[TASK INPUTS Boundary: Start]

/-- The page of a re-stripe shares a location with its new frame (15 R380). -/
def sharesLocation (l : Leaf) (pa : Nat) (p : Word) : Bool :=
  placeTier l.place = placeTier p && (List.range (pageBytes l.size / 256)).any fun i =>
    match delocate l.place (locate p (pa + 256 * i)) with
    | some a => l.pa ≤ a && a < l.pa + pageBytes l.size
    | none => false

/-- A PGPROBE or PGMIG asks for its translation: the leaf, with an unusable placement word too, when there is an outcome. -/
def probeAsk (s : State) (core ctx va : Nat) : State × Option (Option Leaf) :=
  let seen := (s.flight.walks.find? fun w => w.core = core && w.ctx = ctx && samePiece w.va va && w.keep && w.res.isSome).bind Walk.seen
  match askLeaf s core ctx va with
  | (s, some (.leaf l)) => (s, some (some l))
  | (s, some (.code c)) => (s, some (if c = cPLACEMENT then seen else none))
  | (s, none) => (s, none)

/-- The leaf of the page that a request is to move, once it is known: a PGMIG translates as its core does, the device
itself by a walk (15 R365, R380). The entry of a leaf that the host returned is the one the tables hold (log entry 22). -/
def migLeaf (s : State) (m : Migration) : State × Option (Option Leaf) :=
  let r := match m.by_ with
    | .pgmig core _ _ _ => probeAsk s core m.ctx m.va
    | _ => if devWalks s m.ctx m.va then (s, some (rawLeaf s m.ctx m.va)) else match devTranslate s m.ctx m.va with
      | (s, .leaf l) => (s, some (some l))
      | (s, .code _) => (s, some none)
  let full (l : Leaf) : Leaf := match l.entry, rawLeaf s m.ctx m.va with
    | 0, some x => { l with entry := x.entry, size := x.size }
    | _, _ => l
  (r.1, r.2.map fun o => o.map fun l => { full l with state := leafState s (full l) })

/-- A die of the new geometry leaves admission, or is being reset (15 R373, R376). -/
def lostDie (s : State) (m : Migration) : Bool :=
  !placeRemote m.newPlace && (placeDies m.newPlace).any fun d => !dieAdmitted s d || (s.dreset.busy && s.dreset.die.toNat = d)

/-- Why the restriper refuses a request, in the order of 15 R380. -/
def migCode (s : State) (m : Migration) (leaf : Option Leaf) : Option Byte :=
  match leaf with
  | none => some cTRANSLATION
  | some l =>
    let n := pageBytes l.size
    let p := m.newPlace
    firstOf [(!aligned m.va n || !aligned m.newPa n, cMISALIGN),
      (l.state ≠ 0 || s.pages.queue.any (fun o => o.id ≠ m.id && migPage o m.ctx m.va), cPLACEMENT),
      (!placeRemote p && (placeDies p).any (fun d => dieHomeDown s d
          || (s.dreset.busy && s.dreset.die.toNat = d && !dieAdmitted s d)), cHOME_DOWN),
      (placeRemote p || placeUnusable s p m.newPa n, cPLACEMENT),
      (retiredFrame s p m.newPa n, cPLACEMENT),
      (sharesLocation l m.newPa p, cPLACEMENT),
      ((List.range (n / 65536)).any (fun i =>
          let o := frameOwner s (placeTier p) (m.newPa + 65536 * i)
          o ≠ 0xFFFF && o ≠ m.ctx), cPERMISSION)]

/-- The core holds a block of the cluster. -/
def holdsCluster (s : State) (core cluster : Nat) : Bool := (getBlk s core).any fun b => b.cluster = cluster

/-- An error of a re-stripe: for a PGMIG the phase of its barrier becomes an error phase and a record of kind A is appended
(15 R380); a page of a failed unit is to be moved again (15 R377). -/
def migFail (s : State) (m : Migration) (code : Byte) (reached : Nat) : State :=
  let s := dropMig s m.id
  match m.by_ with
  | .pgmig core cl bar rec_ =>
    let s := agentRecord s m.ctx
      { rec_ with code := code, gts := s.clk.gts, detail := BitVec.ofNat 32 (0xEE + reached * 256) }
    match bar with
    | some n => if holdsCluster s core cl then agentFault s core n code else s
    | none => s
  | .retire u => { s with pages := { s.pages with posts := s.pages.posts ++ [(m.ctx, m.va, u)] } }
  | .evacuate => s

/-- RESTRIPE_CHECK (15 R380). -/
def execRestripeCheck (id : Nat) (s : State) : Host.Outcome State Fault Refusal :=
  match getMig s id with
  | none => .next s
  | some m =>
    if m.stage ≠ .queued then .next s
    else match migLeaf s m with
    | (s, none) => .next s
    | (s, some leaf) => .next (match migCode s m leaf, leaf with
      | none, some l =>
        let s := foldSt (fun s i =>
          let pa := m.newPa + 65536 * i
          if frameOwner s (placeTier m.newPlace) pa = 0xFFFF then setOwner s (placeTier m.newPlace) pa m.ctx else s) s
          (List.range (pageBytes l.size / 65536))
        modMig (writeState s l 1) id fun m => { m with stage := .copying, old := some l, pass := 0, dirty := [] }
      | some c, _ => migFail s m c 0
      | none, none => s)

/-- A word of the new frames has an uncorrectable error that did not come with the page (15 R373, log entry 24). -/
def newFrameBad (s : State) (m : Migration) (l : Leaf) : Bool :=
  (List.range (pageBytes l.size / 4)).any fun i =>
    badAt s m.newPlace (m.newPa + 4 * i) 4 && !badAt s l.place (l.pa + 4 * i) 4

/-- A re-stripe goes on: the abort row of 15 R373 does not apply. -/
def goesOn (s : State) (m : Migration) : Bool :=
  !lostDie s m && (m.stage = .publishing || !m.old.any (newFrameBad s m))

/-- Copy one line of a page to its new home, through the old home's L2; a word's uncorrectable error goes with it, and that
of its unit or its block's metadata becomes one of each of its words (15 R372, R374, R377, log entry 24). -/
def moveLine (s : State) (m : Migration) (l : Leaf) (o : Nat) : State :=
  let a := l.pa + o
  let b := m.newPa + o
  let data := (homeLine s l.place a).data
  let bad := (List.range 32).filter fun i => badAt s l.place (a + 4 * i) 4
  let s := { s with dies := s.dies.map fun d => (d.1, { d.2 with visitor := tdel (lineKey m.newPlace b) d.2.visitor }) }
  let s := putHome (clearBad s (locNum m.newPlace b) 128) m.newPlace b { data := data, dirty := true, dup := l.dup }
  { s with bad := bad.foldl (fun t i => tput (locNum m.newPlace (b + 4 * i) / 4) true t) s.bad }
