-- ==== Sys2Proof/Machine/Copy.lean ====
section
/-! DEFINITION. The tensor copy engine (12 R296 to R319): commands, their checks, the transfers, slot fills and
compressing stores, multicast ids, completion, streams. -/
namespace Sys2Proof.Machine

/-! ## Storage formats (12 R304, R305) -/

/-- TYPE of a FMT. -/
def fmtType (f : Byte) : Nat := f.toNat % 16
/-- SKIND of a FMT. -/
def fmtKind (f : Byte) : Nat := bitsOf f.toNat 5 4
/-- GSZ of a FMT. -/
def fmtGsz (f : Byte) : Nat := bitsOf f.toNat 7 6

/-- Storage bits of an element (12 R304). -/
def storeBits (t : Nat) : Nat := if t = 3 || t = 4 then 6 else typeBits t

/-- The K-group of a type (02 R54). -/
def kGroup (t : Nat) : Nat := if t = 11 || t = 12 then 8 else 32

/-- The scale group G in elements (02 R54). -/
def scaleGroup (sk gsz : Nat) : Nat := if sk = 1 then 32 else 32 * 2 ^ gsz

/-- Bytes of a scale entry in storage (12 R304). -/
def entryBytes (sk : Nat) : Nat := if sk = 0 then 0 else if sk = 1 then 1 else if sk = 2 then 2 else 4

/-- Scale entries of a row: every K-group has one (log entry 26). -/
def scaleEntries (sk gsz k : Nat) : Nat :=
  if sk = 0 then 0 else (k + scaleGroup sk gsz - 1) / scaleGroup sk gsz

/-- SKIND is permitted for a type (02 R54). -/
def kindAllowed (t sk : Nat) : Bool :=
  if t = 0 || 12 < t then false
  else if t = 9 || t = 10 then sk = 3
  else if t = 11 || t = 12 then sk = 0
  else sk < 3

/-- The most elements a row of a slot holds by its bytes (02 R52). -/
def rowMax (t : Nat) : Nat := 2048 / typeBits t

/-- The groups a row's side band holds (02 R53). -/
def sideGroups (sk : Nat) : Nat := if sk = 1 then 16 else if sk = 2 then 8 else 4

/-- A header with these fields is valid (02 R55). -/
def headerValid (t sk gsz k : Nat) : Bool :=
  kindAllowed t sk && (sk ≠ 1 || gsz = 0) && (sk < 2 || gsz ≠ 3) && 0 < k && k % kGroup t = 0 && k ≤ rowMax t
    && (sk = 0 || k ≤ sideGroups sk * scaleGroup sk gsz)

/-- The header word of a slot (02 R54). -/
def headerWord (t sk gsz k : Nat) : Word := BitVec.ofNat 32 (t + sk * 16 + k / 8 * 64 + gsz * 2 ^ 13)

/-- The codes of a storage row: n elements of b bits, ascending from bit 0 (12 R304). -/
def storageCodes (b n : Nat) (bs : List Byte) : List Nat :=
  let x := bytesNat bs
  (List.range n).map fun i => x / 2 ^ (b * i) % 2 ^ b

/-- Codes packed at b bits each, in bytes. -/
def packCodes (b : Nat) (cs : List Nat) : List Byte :=
  natBytes ((b * cs.length + 7) / 8) ((List.range cs.length).foldl (fun x i => x + cs.getD i 0 % 2 ^ b * 2 ^ (b * i)) 0)

/-! ## Descriptors (12 R297, R298) -/

/-- Row stride in pool. -/
def poolStride (rowb ps : Nat) : Nat := if ps = 0 then (rowb + 15) / 16 * 16 else ps
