-- ==== Sys2Proof/Machine/Device.lean ====
section
/-! DEFINITION. Power, errors and self-test, and the millhouse (18 R421 to R431, 01 R14, 15 R377). -/
namespace Sys2Proof.Machine

/-! ## The millpond (18 R421 to R425) -/

/-- PLIMIT of PWRCFG in watts: the microjoules of one update (18 R421, R425). -/
def pondLimit (s : State) : Nat := min (bitsOf s.mgmt.pwrcfg.toNat 15 0) 1800

/-- FMIN of PWRCFG in steps (18 R425). -/
def pondFmin (s : State) : Nat :=
  let f := bitsOf s.mgmt.pwrcfg.toNat 55 48
  if f < 32 || 68 < f then 32 else f

/-- The three steps of an update (18 R421). -/
def pondStep (level : Int) (limit cap measured : Nat) : Int := min (level + limit) cap - measured

/-- A check of the clock is due (18 R422). -/
def checkDue (s : State) : Bool := s.mgmt.checked < s.mgmt.updates && s.mgmt.updates % 10 = 0

/-- MILLPOND_UPDATE (18 R421): once per GTS microsecond; the check of the tenth update comes before the eleventh (18
R422). -/
def execMillpondUpdate (measured : Nat) (s : State) : Host.Outcome State Fault Refusal :=
  event s (pondDue s && !checkDue s)
    { s with mgmt := { s.mgmt with
      level := pondStep s.mgmt.level (pondLimit s) (pondCap s) measured, updates := s.mgmt.updates + 1 } }

/-- The clock after a check (18 R422). -/
def clockStep (level : Int) (cap fmin f : Nat) : Nat :=
  if level < 0 then (if fmin < f then f - 1 else f)
  else if (cap : Int) < 8 * level then (if f < 68 then f + 1 else f)
  else f

/-- Set the clock; the part of a tick not yet counted keeps its length. -/
def setClock (s : State) (f : Nat) : State :=
  { s with clk := { s.clk with fstep := f, frac := s.clk.frac * f / s.clk.fstep } }

/-- CLOCK_CHECK (18 R422): at every tenth update. -/
def execClockCheck (s : State) : Host.Outcome State Fault Refusal :=
  event s (checkDue s)
    (setClock { s with mgmt := { s.mgmt with checked := s.mgmt.updates } }
      (clockStep s.mgmt.level (pondCap s) (pondFmin s) s.clk.fstep))

/-- CURRENT_LIMIT (18 R423): for the next microsecond. -/
def execCurrentLimit (die : BitVec 2) (s : State) : Host.Outcome State Fault Refusal :=
  .next (modDie s die.toNat fun d => { d with limited := true, limitEnd := s.clk.gts.toNat + 1000 })

/-- CURRENT_LIMIT_END (18 R423). -/
def execCurrentLimitEnd (die : BitVec 2) (s : State) : Host.Outcome State Fault Refusal :=
  event s ((getDie s die.toNat).limitEnd ≤ s.clk.gts.toNat) (modDie s die.toNat fun d => { d with limited := false })

/-! ## Units (18 R426)

The codes of the units and the meaning of a unit's index are the model's: 0 register bank (16 a core: core of the die *
16 + bank), 1 pool, 2 grist store, 3 tile store (core of the die), 4 L2 way (16 a slice), 5 registry (slice), 6 HBM row,
7 stack, 8 HBM channel (32 a stack), 9 second-tier channel, 10 seam module (16 a seam), 11 fabric lane (8 a link). -/

/-- Add one to a saturating count. -/
def sat32 (w : Word) : Word := if w = 0xFFFFFFFF then w else w + 1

[TASK INPUTS Boundary: End]

### WHAT TO WORK ON
Please give an exact copy of the lines above, beginning with the line containing "def migFail (s" and running through the line containing "RESTRIPE_CHECK (15 R380). -/", and of no other lines.

### SOLUTION FOR THIS TASK
def migFail (s : State) (m : Migration) (code : Byte) (reached : Nat) : State :=
  let s := dropMig s m.id
  match m.by_ with
  | .pgmig core cl bar rec_ =>
    let s := agentRecord s m.ctx
      { rec_ with code := code, gts := s.clk.gts, detail := BitVec.ofNat 32 (0xEE + reached * 256) }
    match bar with
    | some n => if holdsCluster s core cl then agentFault s core n code else s
    | none => s
  | .retire u => { s with pages := { s.pages with posts := s.pages.posts ++ [(m.ctx, m.va, u)] } }
  | .evacuate => s

/-- RESTRIPE_CHECK (15 R380). -/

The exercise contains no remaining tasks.